My strangest one is likely my most well known one, with Pamela Anderson. She and I co-hosted the Juno Awards together a few years ago. The day before the broadcast, we had a floor director tell us, "Look, in the history of the telecast, we've never come in under time but we have to prepare for that slim chance. Would you two be comfortable, in the extremely unlikely case that this happens, just improvising together?" We didn't really discuss it because award shows always go long. Lo and behold, wouldn't you know it, we went short. So we were both like deer in headlights and didn't know what to do and she kinda went bananas with "the Pam Show." She turned to me and said, "You're so cute," ran her hand across my face, kissed me, and then grabbed my head and put my whole head in between her breasts. I was kinda stunned but over the course of the previous days, Pam and I struck up a bit of a rapport and hung out so it wasn't maybe as weird as it could've been, but it was on live television. I remember just looking in the camera and falling into a stunned silence. It's kind of an amazing moment and memory, only because she's one of the most famous people ever, a cultural icon. I'll be able to tell the grandkids some day that I had a very strange encounter with that woman.

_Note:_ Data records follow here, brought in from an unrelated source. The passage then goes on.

-- ==== Sys2Proof/Certificates/Slice0/Obligations.lean ====
section
/-! DEFINITION. The statements for the provers, each formalising rules of the spec. -/

open Sys2Proof Sys2Proof.Machine

/-! ## Encoding -/

/-- A few words of the spec's own examples, written out, decode to the instructions they stand for (40 R113, R121, R134,
R135, R141; 42 R215, R218). -/
def Obligations.SpecExampleWordsDecode : Prop :=
  decodeTableWord 32 0x00000000 = some (.stop 0 0) ∧
  decodeTableWord 32 0x40012340 = some (.reloadVsr 0 0x012340) ∧
  decodeTableWord 32 0x8512AB34 = some (.loadClut 5 0x12AB34) ∧
  decodeTableWord 32 0xC1800808 = some (.loadTc 0x800808) ∧
  decodeTableWord 32 0xCF03F00F = some (.loadCurpat 0x03F00F) ∧
  decodeTableWord 32 0xD0408004 = some (.loadMatte 0 0x408004) ∧
  decodeTableWord 32 0xE0123456 = some (.unknownE0 0xE0 0x123456) ∧
  decodeTableWord 24 0x408004 = some (.mIcfA 0 32 2) ∧
  decodeTableWord 24 0xF1FCC8 = some (.mIcfBSet 1 63 100)

/-- 30_encoding R81 and R82: which instruction the opcode byte selects. A byte below 0x80 selects the control operation that
`DCP_CTRL_MAP` gives bits 6:4, whatever its low nibble; the CLUT and matte ranges carry their offset; another byte selects
the load that `DCP_REG_MAP` gives it, or UNKNOWN. With the default maps these are the operations and loads of the tables of
R82 and R83. -/
def Obligations.DcpOpcodeByteSelectsTheInstruction : Prop :=
  ∀ (m : DcpMaps) (op : Byte) (d : Payload),
    (∀ k : Fin 8, op.toNat / 16 = k.val → decodeDcp m (op ++ d) = (m.ctrl[k]).instr (op.extractLsb' 0 4) d) ∧
    (0x80 ≤ op.toNat → op.toNat ≤ 0xBF → decodeDcp m (op ++ d) = .loadClut (BitVec.ofNat 6 (op.toNat - 0x80)) d) ∧
    (0xD0 ≤ op.toNat → op.toNat ≤ 0xD7 → decodeDcp m (op ++ d) = .loadMatte (BitVec.ofNat 3 (op.toNat - 0xD0)) d) ∧
    (0xC0 ≤ op.toNat → ¬(0xD0 ≤ op.toNat ∧ op.toNat ≤ 0xD7) →
      (∀ l, m.find op = some l → m.code l = op ∧ decodeDcp m (op ++ d) = l.instr d) ∧
      (m.find op = none → (decodeDcp m (op ++ d)).mnemonic = "UNKNOWN")) ∧
    (m = defaultDcpMaps →
      (op.toNat < 0x80 →
        (decodeDcp m (op ++ d)).mnemonic =
          ["STOP", "NOP", "RELOAD_DCP", "RELOAD_DCP_STOP", "RELOAD_VSR", "RELOAD_VSR_STOP", "SIGNAL", "LOAD_DP"].getD
            (op.toNat / 16) "") ∧
      (∀ row ∈ [((0xC0 : Byte), Instr.loadIcm d), (0xC1, .loadTc d), (0xC2, .loadPo d), (0xC3, .loadBank d),
          (0xC4, .loadTcolA d), (0xC6, .loadTcolB d), (0xC7, .loadMcolA d), (0xC9, .loadMcolB d), (0xCA, .loadDyuvA d),
          (0xCB, .loadDyuvB d), (0xCD, .loadCurpos d), (0xCE, .loadCurctl d), (0xCF, .loadCurpat d),
          (0xD8, .loadBackdrop d), (0xD9, .loadMosaicA d), (0xDA, .loadMosaicB d), (0xDB, .loadIcfA d),
          (0xDC, .loadIcfB d)], op = row.1 → decodeDcp m (op ++ d) = row.2) ∧
      (op ∈ [(0xC5 : Byte), 0xC8, 0xCC, 0xDD, 0xDE, 0xDF] ∨ 0xE0 ≤ op.toNat →
        (decodeDcp m (op ++ d)).mnemonic = "UNKNOWN"))

/-- 30_encoding R97 and R98: which command a matte entry holds, and its three fields, with the default `MATTE_LAYOUT`. -/
def Obligations.MatteOpcodeSelectsTheCommand : Prop :=
  ∀ c : Payload,
    (decodeMatte defaultMatteLayout c).mnemonic =
      ["M_END", "M_RSVD", "M_RSVD", "M_RSVD", "M_ICF_A", "M_RSVD", "M_ICF_B", "M_RSVD", "M_CLR", "M_SET", "M_RSVD",
        "M_RSVD", "M_ICF_A_CLR", "M_ICF_A_SET", "M_ICF_B_CLR", "M_ICF_B_SET"].getD (c.toNat / 2 ^ 20) "" ∧
    (matteFlagIndex defaultMatteLayout c).toNat = c.toNat / 2 ^ 16 % 2 ∧
    (matteFactor defaultMatteLayout c).toNat = c.toNat / 2 ^ 10 % 64 ∧
    (matteX defaultMatteLayout c).toNat = c.toNat / 2 % 512

/-- Decoding the bytes of a well-formed instruction gives the instruction back, for every instruction of the table, in the
default encoding. -/
def Obligations.DecodeOfEncodeIsTheInstruction : Prop :=
  ∀ i : Instr, i.wellFormed = true → decode defaultEncoding (encode i) = .ok i

/-- Every DCP word is the encoding of the well-formed instruction it decodes to; a matte entry is, up to the bits that R97 does
not name. That the decoded instruction keeps every bit of a DCP word, the ignored nibble `OP[3:0]` of R85 among them, and
drops the unnamed bits of a matte entry is the model's choice (log 21). -/
def Obligations.EncodeOfDecodeIsTheWord : Prop :=
  (∀ w : Word, (decodeDcp defaultDcpMaps w).wellFormed = true ∧ encode (decodeDcp defaultDcpMaps w) = bytesOfWord w) ∧
  (∀ c : Payload, encode (decodeMatte defaultMatteLayout c) = bytesOfEntry (c &&& 0xF1FFFE))

/-! ## Steps and instructions -/

/-- A run with budget left, at a word-aligned address, executes the instruction its four bytes decode to, after `pc` has
moved past the word modulo the region size and the word has been counted (40 R111). -/
def Obligations.StepRunsTheFetchedInstruction : Prop :=
  ∀ (s : State) (i : Instr), s.phase = .run → s.run.count < s.run.budget → s.run.pc.toNat % 4 = 0 →
    decode s.cfg.enc [s.byteAt s.run.pc.toNat, s.byteAt (s.run.pc.toNat + 1), s.byteAt (s.run.pc.toNat + 2),
      s.byteAt (s.run.pc.toNat + 3)] = .ok i →
    step s = exec i { s with run := { s.run with
      pc := BitVec.ofNat 32 ((s.run.pc.toNat + 4) % s.cfg.regionSize)
      count := s.run.count + 1 } }

/-- A tracker step whose plane's pointer is at an entry that has been reached executes the command the entry decodes to, and
then moves on to plane B's step or to the pixels; where the command faulted the line is left (42 R211, 46 R292). -/
def Obligations.StepRunsTheReachedMatteCommand : Prop :=
  ∀ (s t : State) (j : Fin 8) (i : Instr), s.phase = .matte → s.mptr.get s.line.plane = some j →
    (matteX s.cfg.enc.matte (s.matteAt j)).toNat ≤ s.line.k →
    decode s.cfg.enc (bytesOfEntry (s.matteAt j)) = .ok i → exec i s = .next t →
    (t.fault ≠ none → step s = .next t) ∧
    (t.fault = none → s.line.plane = .a → step s = .next { t with line := { t.line with plane := .b }, phase := .matte }) ∧
    (t.fault = none → s.line.plane = .b → step s = .next { t with phase := .pixels })

/-- A tracker step whose plane's pointer is END, or at an entry whose X position has not been reached, executes nothing
(42 R211). -/
def Obligations.UnreachedMatteCommandWaits : Prop :=
  ∀ s : State, s.phase = .matte → s.fault = none →
    (∀ j : Fin 8, s.mptr.get s.line.plane = some j → s.line.k < (matteX s.cfg.enc.matte (s.matteAt j)).toNat) →
    (s.line.plane = .a → step s = .next { s with line := { s.line with plane := .b } }) ∧
    (s.line.plane = .b → step s = .next { s with phase := .pixels })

Who would be your ideal dinner guest, living or dead, and what would you serve them?
I guess if I have a real idol, it's Ted Williams, the great baseball player. He was a fascinating figure beyond his fascinating baseball career and became a famous sports fisherman and famous fighter pilot. I remember when I was a kid, I learned everything I could about him and I read that the strongest thing that he ever drank was a milkshake. It was so important to him to be a great hitter, your senses had to be extremely sharp. That was pivotal for me as a kid and it was a big factor as to why I never drank or did anything to dull my own senses. That's the power of having a hero. And to this day, I'm a huge milkshake enthusiast; I'm on a global quest to find the world's greatest milkshake and I'd have one with Ted Williams.
What does your mom wish you were doing instead?
The biggest regret I have in my life is that when my mother passed away, I was such a bum. I was living in squalor and just so broke. I was 26 or 27. A switch happened with my father because he wasn't so gung ho about me pursuing a music career when he saw me struggling with it. But then when I started to achieve some success, his attitude changed and I can't help but think my mother would've felt the same way. She was really on me in those days to go back to school and be a doctor. I did study biology at St. Mary's in Halifax; they don't call me the "Bachelor of Science" for nothing. But yeah, she wasn't one of those parents who was like "Pursue your dreams." So, I can only base my answer on where we were at in our relationship ten years ago but it's hard for me to believe that, if she saw how well I was doing now, she wouldn't be supportive of it.
What song would you like to have played at your funeral?
The one that comes to my mind right away is "Please Don't Talk About Me When I'm Gone" by Leon Redbone.